-- ==== Sys2Proof/Machine/Dispatch.lean ====
section
/-! DEFINITION. The meaning of every command: one arm per constructor of Instr, each one call. -/

namespace Sys2Proof.Machine
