/-- From R413 to R415, R417, R418: a Bench is not enabled on a lane in service, the refusal shown; a pattern code that its lane does not
allow acts as Off; clear zeroes its counts and starts its lock search; inject marks one bit of the next word; lock and its loss are
shown, the loss counted with the bits and errors of its block, of which at least 1,024 and 64 (how many more is open). Completion: exec
answers a next state with its own effect, under the conditions on the state and the operands that stand before its clauses, for each of
benchEnable, benchClear, benchInject, benchCheckerLock, benchCheckerLockLoss. -/
def Obligations.BenchesRunOutOfService : Prop :=
  ∀ (i : Fin 69) (s : State),
    (∀ d : BitVec 32, (BENCH_CFG.en i.val).of d.toNat = 1 → s.get (BENCH_CFG.en i.val) = 0 → s.benchAllowed i.val = false →
      exec (.benchEnable i d) s = .next (s.put (BENCH_STATUS.refused i.val) 1).settle) ∧
    (∀ d : BitVec 32, ((BENCH_CFG.en i.val).of d.toNat = 0 ∨ s.benchAllowed i.val = true) →
      exec (.benchEnable i d) s = .next ((s.putRw d.toNat (benchFields i.val)).benchSearch i.val).settle) ∧
    (32 ≤ i.val → i.val < 64 → (s.benchAllowed i.val = true ↔ s.treeState (i.val - 32) ≤ 1)) ∧
    exec (.benchClear i) s = .next (((((s.put (BENCH_BITS.count i.val) 0).put (BENCH_ERR.count i.val) 0).put (BENCH_STATUS.lock_loss i.val) 0).put
      (BENCH_STATUS.locked i.val) 0).benchSearch i.val).settle ∧
    (s.get (BENCH_CFG.en i.val) ≠ 0 → s.get (BENCH_CFG.gen_en i.val) ≠ 0 →
      exec (.benchInject i) s = .next (s.setBench i.val { s.benchSt i.val with inject := true }).settle) ∧
    (s.benchChecks i.val = true ↔ s.get (BENCH_CFG.en i.val) ≠ 0 ∧ s.get (BENCH_CFG.chk_en i.val) ≠ 0 ∧ s.benchCode i.val ≠ 0) ∧
    (s.benchCode i.val = (let c := s.get (BENCH_CFG.pattern i.val)
      if c = 8 ∨ c = 9 ∨ (i.val < 32 ∧ 1 ≤ c ∧ c ≤ 3) ∨ (32 ≤ i.val ∧ 4 ≤ c ∧ c ≤ 7) then c else 0)) ∧
    (s.benchChecks i.val = true →
      (s.get (BENCH_STATUS.locked i.val) = 0 → exec (.benchCheckerLock i) s =
        .next ((s.put (BENCH_STATUS.locked i.val) 1).setBench i.val { s.benchSt i.val with search := false }).settle) ∧
      (s.get (BENCH_STATUS.locked i.val) ≠ 0 → ∃ b e, 1024 ≤ b ∧ 64 ≤ e ∧ e ≤ 1024 ∧ exec (.benchCheckerLockLoss i) s =
        .next (State.setBench (((((s.drawn.incBy (BENCH_BITS.count i.val) b).incBy (BENCH_ERR.count i.val) e).put (BENCH_STATUS.locked i.val) 0)).inc
          (BENCH_STATUS.lock_loss i.val)) i.val { s.benchSt i.val with search := true }).settle))

/-! ## Burst calibration -/

/-- From R214, R219, R220, R233: a lane temperature is kept for its tree; a temperature report with go is taken for the terminal it names,
and its fields stay in BC_TERM_TEMP; recalibrate makes the entry of a terminal in Operation stale with cause 6, forget makes it
Uncalibrated, and either is refused for a terminal that is not, with BC_EVENT.cmd_refused; a write of BC_DEF_n refreshes the chiplet's
copy. Completion: exec answers a next state with its own effect, under the conditions on the state and the operands that stand before
its clauses, for each of laneTempSample, termTempReport, calRecalibrate, calForget, bcDefWrite. -/
def Obligations.CalibrationCommands : Prop :=
  ∀ (t : Tree) (s : State), s.isl 12 < 2 →
    let w := s.ungate 12
    (∀ x : BitVec 9, exec (.laneTempSample t x) s = .next (s.put (BC_TREE_STAT.rx_temp t.val) x.toNat).settle) ∧
    (∀ d : BitVec 32,
      let u := ((w.put BC_TERM_TEMP.temp (BC_TERM_TEMP.temp.of d.toNat)).put BC_TERM_TEMP.tree (BC_TERM_TEMP.tree.of d.toNat)).put BC_TERM_TEMP.onu
        (BC_TERM_TEMP.onu.of d.toNat)
      exec (.termTempReport d) s = .next (if BC_TERM_TEMP.go.of d.toNat = 1 then
        u.termTemp (BC_TERM_TEMP.tree.of d.toNat) (BC_TERM_TEMP.onu.of d.toNat) (BC_TERM_TEMP.temp.of d.toNat) else u).settle) ∧
    (∀ onu : BitVec 8,
      let c (n : Nat) : State := ((w.put BC_CMD.cmd n).put BC_CMD.tree t.val).put BC_CMD.onu onu.toNat
      ((c 1).operating t.val onu.toNat = true → exec (.calRecalibrate t onu) s = .next (((c 1).makeStale t.val onu.toNat 6).raiseFor t.val onu.toNat).settle) ∧
      ((c 1).operating t.val onu.toNat = false → exec (.calRecalibrate t onu) s = .next ((c 1).put BC_EVENT.cmd_refused 1).settle) ∧
      ((c 2).operating t.val onu.toNat = true → exec (.calForget t onu) s = .next (((c 2).uncalibrate t.val onu.toNat).raiseFor t.val onu.toNat).settle) ∧
      ((c 2).operating t.val onu.toNat = false → exec (.calForget t onu) s = .next ((c 2).put BC_EVENT.cmd_refused 1).settle)) ∧
    (∀ d : BitVec 32, ∃ u : State, exec (.bcDefWrite t d) s = .next u.settle ∧
      u.get (BC_DEF.thresh t.val) = (BC_DEF.thresh t.val).of d.toNat ∧ u.get (BC_DEF.dfe1 t.val) = (BC_DEF.dfe1 t.val).of d.toNat ∧
      u.get (BC_DEF.ffe_post t.val) = (BC_DEF.ffe_post t.val).of d.toNat ∧ u.get (BC_DEF.ffe_pre t.val) = (BC_DEF.ffe_pre t.val).of d.toNat ∧
      u.get (BC_DEF.ctle t.val) = (BC_DEF.ctle t.val).of d.toNat ∧
      mget t.val u.bc.defCopy = some (BitVec.ofNat 32 (wordOf (bcDefFields t.val) u.get)))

_ACTIVITY:_
Within the records, filter for lines that contain the word "answers" and show each one.

_TASK ANSWER:_
answers a next state with its own effect, under the conditions on the state and the operands that stand before its clauses, for each of
copy. Completion: exec answers a next state with its own effect, under the conditions on the state and the operands that stand before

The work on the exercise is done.